Geraint threw the wood down with a cry and ran, instinct overriding thought; he threw himself upon the rough stone face and scrambled up after her, reaching out protectively just as she turned her face toward him. Her amazed expression halted him instantly.

"What are you doing?" she asked, in obvious astonishment.

He gulped, tried to breathe. "I...was going to ask you that." She looked blankly at him, and held up her free hand. Her fist grasped a silver sickle, a larger version of the pendant she wore, razor-edged.

"Cutting sweetgrass," she explained, looking bemused. "It grows in cracks in the rocks, and we burn it as incense. Here, watch." She swung out again, over empty space that made his head swim, to reach over and slice off another clump of the grass, catching it neatly in the same hand that held the sickle. Geraint, panicked, involuntarily grabbed her supporting arm to steady her.

She stiffened, and he realized, too late, by the jerk in her frame, that she would have thrown off his hand had she been able to move her arm. Her green eyes blazed at him and he let go, stammering. "I'm sorry. I thought...I didn't...this seems dangerous." He glanced past her to the ground; it looked lethally far away.

"What you just did," she said drily, "was dangerous. This has been one of my duties since I was twelve. I have it more or less well in hand by now." She shifted against the rocks, found a foothold and pushed herself higher. Geraint bit back a groan.

"I'm showing my ignorance, I know," he admitted, looking away from the dizzying drop below, "but where I come from... ladies are not encouraged to scale cliff faces. Or anything at all. Forgive me for presuming you were in peril."

"You presumed much, just now," she said crisply, from above. "But you're already breaking one law, so I suppose I can pardon you on one more as well." He thought he detected a faint note of humor in her voice, and relaxed a little, though he still had to restrain himself from grabbing at the ankle that was now in front of his nose. He wondered what the penalty was for a common man to touch a Daughter of Llyr, and decided not to ask.

"What do the ladies do where you're from, anyway?" Angharad demanded, from above.

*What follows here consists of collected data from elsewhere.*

/-- The meaning of a row that stands complete at the head of a running Decoder's buffer. -/
theorem whenAtHead_of_busy {i : Instr} {s t : State} {rest : Bytes} (hb : s.busy = true)
    (hd : decodePacket s.buf = .ok (i, rest)) : whenAtHead i s t = .next t :=
  (whenAtHead_of_decodePacket hd).trans (if_pos hb)

theorem trim_packetBytes {s : State} {ty : Byte} {body rest : Bytes} (hbuf : s.buf = packetBytes ty body ++ rest) :
    s.trim (hdrSize + body.length) = { s with buf := rest } := by
  rw [State.trim, hbuf, List.drop_left' (Laws.EncodingSize.packetBytes_length ty body)]

/-- Settles O33: the packet is extracted, and its body decodes or does not. -/
theorem dataPacketIsPutOut : Obligations.DataPacketIsPutOut := by
  unfold Obligations.DataPacketIsPutOut
  intro s body rest hb hbody hbuf
  have hd : decodePacket s.buf = .ok (.pktData body, rest) := by rw [hbuf]; exact decodePacket_packetBytes 0 rest hbody
  have hexec : exec (.pktData body) s = .next (dispatchData body { s with buf := rest }) :=
    (whenAtHead_of_busy hb hd).trans (by rw [trim_packetBytes hbuf])
  rw [hexec]
  refine ⟨fun dp hdp => ?_, fun e he => ?_⟩
  · obtain ⟨d, hdiag, hcount⟩ := State.count_eq .dataOk (({ s with buf := rest } : State).emit (.dataOut dp))
    exact ⟨d, hdiag, by simp only [dispatchData, hdp, hcount]; rfl⟩
  · obtain ⟨d, hdiag, hr⟩ := State.raise_eq (.malformedPacket e) { s with buf := rest }
    exact ⟨d, hdiag, by simp only [dispatchData, he, hr]⟩

/-- Settles O34: the packet is extracted, and its body is valid UTF-8 or not. -/
theorem stringPacketGoesToCorrelator : Obligations.StringPacketGoesToCorrelator := by
  unfold Obligations.StringPacketGoesToCorrelator
  intro s body rest hb hbody hpong hbuf
  have hrow : packetOfType 1 body = .pktString body := if_neg hpong
  have hd : decodePacket s.buf = .ok (.pktString body, rest) := by
    rw [hbuf, decodePacket_packetBytes 1 rest hbody, hrow]
  have hexec : exec (.pktString body) s = .next (dispatchString body { s with buf := rest }) :=
    (whenAtHead_of_busy hb hd).trans (by rw [trim_packetBytes hbuf])
  rw [hexec]
  refine ⟨fun hvalid => ?_, fun hinvalid => ?_⟩
  · obtain ⟨d, hdiag, hcount⟩ := State.count_eq .stringOk { s with buf := rest }
    exact ⟨d, hdiag, by simp only [dispatchString, decodeString, hvalid, if_true, hcount]⟩
  · obtain ⟨d, hdiag, hr⟩ := State.raise_eq .invalidEncoding { s with buf := rest }
    exact ⟨d, hdiag, by simp only [dispatchString, decodeString, hinvalid, Bool.false_eq_true, if_false, hr]⟩

/-- Settles O36: the packet is extracted, and one event is raised. -/
theorem unknownPacketIsDiscarded : Obligations.UnknownPacketIsDiscarded := by
  unfold Obligations.UnknownPacketIsDiscarded
  intro s ty body rest hb hty hbody hbuf
  have h0 : ty ≠ 0 := by rintro rfl; exact absurd hty (by decide)
  have h1 : ty ≠ 1 := by rintro rfl; exact absurd hty (by decide)
  have hrow : packetOfType ty body = .pktUnknown ty body := (if_neg h0).trans (if_neg h1)
  have hd : decodePacket s.buf = .ok (.pktUnknown ty body, rest) := by
    rw [hbuf, decodePacket_packetBytes ty rest hbody, hrow]
  obtain ⟨d, hdiag, hr⟩ := State.raise_eq (.unknownType ty) { s with buf := rest }
  exact ⟨d, hdiag, (whenAtHead_of_busy hb hd).trans (by rw [trim_packetBytes hbuf, dispatchUnknown, hr])⟩

/-- The three free bits of a short length are its second byte. -/
theorem headerBytes_shortLength (ty : Byte) (lll : BitVec 3) :
    headerBytes ty lll.toNat = [0xA5, 0xA5, 0xA5, 0xA5, ty, 0x00, lll.setWidth 8] := by
  have hlen : ∀ lll : BitVec 3, beEnc 2 lll.toNat = [0x00, lll.setWidth 8] := by decide
  rw [headerBytes, hlen]
  rfl

/-- Settles O37: the header is read as the row, and discarded. -/
theorem shortLengthRowDiscardsHeader : Obligations.ShortLengthRowDiscardsHeader := by
  unfold Obligations.ShortLengthRowDiscardsHeader
  intro s ty lll rest hb hlll hbuf
  have hd : decodePacket s.buf = .ok (.pktShortLength ty lll, rest) := by
    rw [hbuf, ← headerBytes_shortLength]
    exact decodePacket_shortHeader ty rest hlll
  obtain ⟨d, hdiag, he⟩ := discardShortHeader_eq lll.toNat s
  exact ⟨d, hdiag, (whenAtHead_of_busy hb hd).trans (by rw [he, hbuf]; rfl)⟩

end Sys2Proof.Machine

/-! ## O24: a loop run to its end (R76, R115) -/

namespace Sys2Proof.Machine

/-- A run of the decode loop from a state to the suspension it ends with, and the packets it meets. -/
inductive DecodeRun : State → List Instr → State → Prop
  | done {s : State} (hb : s.busy = false) : DecodeRun s [] s
  | step {s u : State} {ps : List Instr} (hb : s.busy = true) (h : DecodeRun (dstepNext s) ps u) :
      DecodeRun s (nextPacket s ++ ps) u

theorem dstepNext_shrinks (s : State) : (dstepNext s).busy = false ∨ (dstepNext s).buf.length < s.buf.length := by
  obtain ⟨-, -, -, -, n, hn, hbuf, hend | ⟨-, hpos⟩⟩ := decodeIteration_stream (decodeIteration_eq s)
  · exact .inl hend
  · exact .inr (by rw [hbuf, List.length_drop]; omega)

theorem drainPackets_of_suspended {s : State} (fuel : Nat) (hb : s.busy = false) : drainPackets fuel s = [] := by
  cases fuel with
  | zero => rfl
  | succ fuel => simp [drainPackets, hb]

theorem drainPackets_succ {s : State} (fuel : Nat) (hb : s.busy = true) :
    drainPackets (fuel + 1) s = nextPacket s ++ drainPackets fuel (dstepNext s) := by
  simp [drainPackets, hb, exec_portDstep_of_busy hb]

/-- DRAIN runs the loop to its end if it has more fuel than the buffer has bytes. -/
theorem decodeRun_drain {fuel : Nat} {s : State} (h : s.buf.length < fuel) :
    DecodeRun s (drainPackets fuel s) (drain fuel s) := by
  induction fuel generalizing s with
  | zero => omega
  | succ fuel ih =>
    cases hb : s.busy with
    | false =>
      rw [drain_of_suspended _ hb, drainPackets_of_suspended _ hb]
      exact .done hb
    | true =>
      rw [drain_succ fuel hb (decodeIteration_eq s), drainPackets_succ fuel hb]
      refine .step hb ?_
      obtain hend | hlt := dstepNext_shrinks s
      · rw [drain_of_suspended _ hend, drainPackets_of_suspended _ hend]
        exact .done hend
      · exact ih (by omega)

theorem DecodeRun.busy_eq_false {s u : State} {ps : List Instr} (h : DecodeRun s ps u) : u.busy = false := by
  induction h with
  | done hb => exact hb
  | step _ _ ih => exact ih

/-- Settles O24: an iteration suspends the loop or shrinks the buffer, and so DRAIN ends the run. -/
theorem decodeLoopTerminates : Obligations.DecodeLoopTerminates := by
  unfold Obligations.DecodeLoopTerminates
  refine ⟨fun s t h => ?_, fun s => (decodeRun_drain (Nat.lt_succ_self _)).busy_eq_false⟩
  rw [← Host.Outcome.next.inj ((decodeIteration_eq s).symm.trans (whenEnabled_next.mp h).2)]
  exact dstepNext_shrinks s

/-! ### What a run keeps, and that it is the only one -/

theorem DecodeRun.unique {s u v : State} {ps qs : List Instr} (h : DecodeRun s ps u) (h' : DecodeRun s qs v) :
    ps = qs ∧ u = v := by
  induction h generalizing qs with
  | done hb =>
    cases h' with
    | done => exact ⟨rfl, rfl⟩
    | step hb' => exact absurd (hb.symm.trans hb') (by simp)
  | step hb _ ih =>
    cases h' with
    | done hb' => exact absurd (hb'.symm.trans hb) (by simp)
    | step _ h' =>
      obtain ⟨rfl, rfl⟩ := ih h'
      exact ⟨rfl, rfl⟩

/-- A run keeps the configuration and the connection. -/
theorem DecodeRun.cfg_disc {s u : State} {ps : List Instr} (h : DecodeRun s ps u) :
    u.cfg = s.cfg ∧ u.disc = s.disc := by
  induction h with
  | done => exact ⟨rfl, rfl⟩
  | @step s _ _ _ _ ih =>
    obtain ⟨hcfg, hdisc, -⟩ := decodeIteration_stream (decodeIteration_eq s)
    exact ⟨ih.1.trans hcfg, ih.2.trans hdisc⟩

/-- A run leaves a retained form (R34). -/
theorem DecodeRun.retained {s u : State} {ps : List Instr} (h : DecodeRun s ps u) (hb : s.busy = true) :
    RetainedForm u.cfg u.buf := by
  induction h with
  | done hb' => exact absurd (hb'.symm.trans hb) (by simp)
  | @step s u ps hb h ih =>
    cases hs : (dstepNext s).busy with
    | true => exact ih hs
    | false =>
      obtain ⟨-, rfl⟩ := (DecodeRun.done hs).unique h
      exact decodeIteration_retained hb (decodeIteration_eq s) hs

end Sys2Proof.Machine

/-! ## O26: what two runs over one stream agree in (R116) -/

namespace Sys2Proof.Machine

Geraint laid his face against the black rock, soaking in the coolness of it. "I suppose...well, it depends on who they are. I've known farmer's daughters who could herd cattle, stack stone, and haul firewood alongside their brothers. And I've known noble ladies who could manage an entire castle and its lands while their husbands were away in battle." He shook his head. "They're not just sitting about tatting lace and embroidering cushions over there, you know."

"Of course they aren't," she said, pulling her elbows onto a ledge. "It's nice of you to notice. Though there's nothing wrong with tatting lace and embroidering cushions, for that matter, if you enjoy that sort of thing." Her scrambling legs disappeared over the edge, and for a moment he saw only waving grasses against the sky. Then her head appeared, haloed in gold in the sunlight; on her shadowed face he could faintly see the outlines of a smirk. "But they don't climb. Or talk with men alone. Or even walk about alone, according to my cousin. Why?"

He thought for a moment, and started to answer when she added, "You could come up here, by the way; it would make this conversation easier."

Geraint scrambled up to the ledge, a turf-carpeted hollow which turned out to be wide enough for them both to sit comfortably, even when he gave her a respectful amount of space. He sat with his back to the cliff face, and looked out, admiring the landscape visible from this height, colors and textures spread beneath them like a moving, breathing tapestry. Angharad followed his gaze knowingly. "I don't know why the view from above is always so much better," she remarked, "but it is, no matter where you are."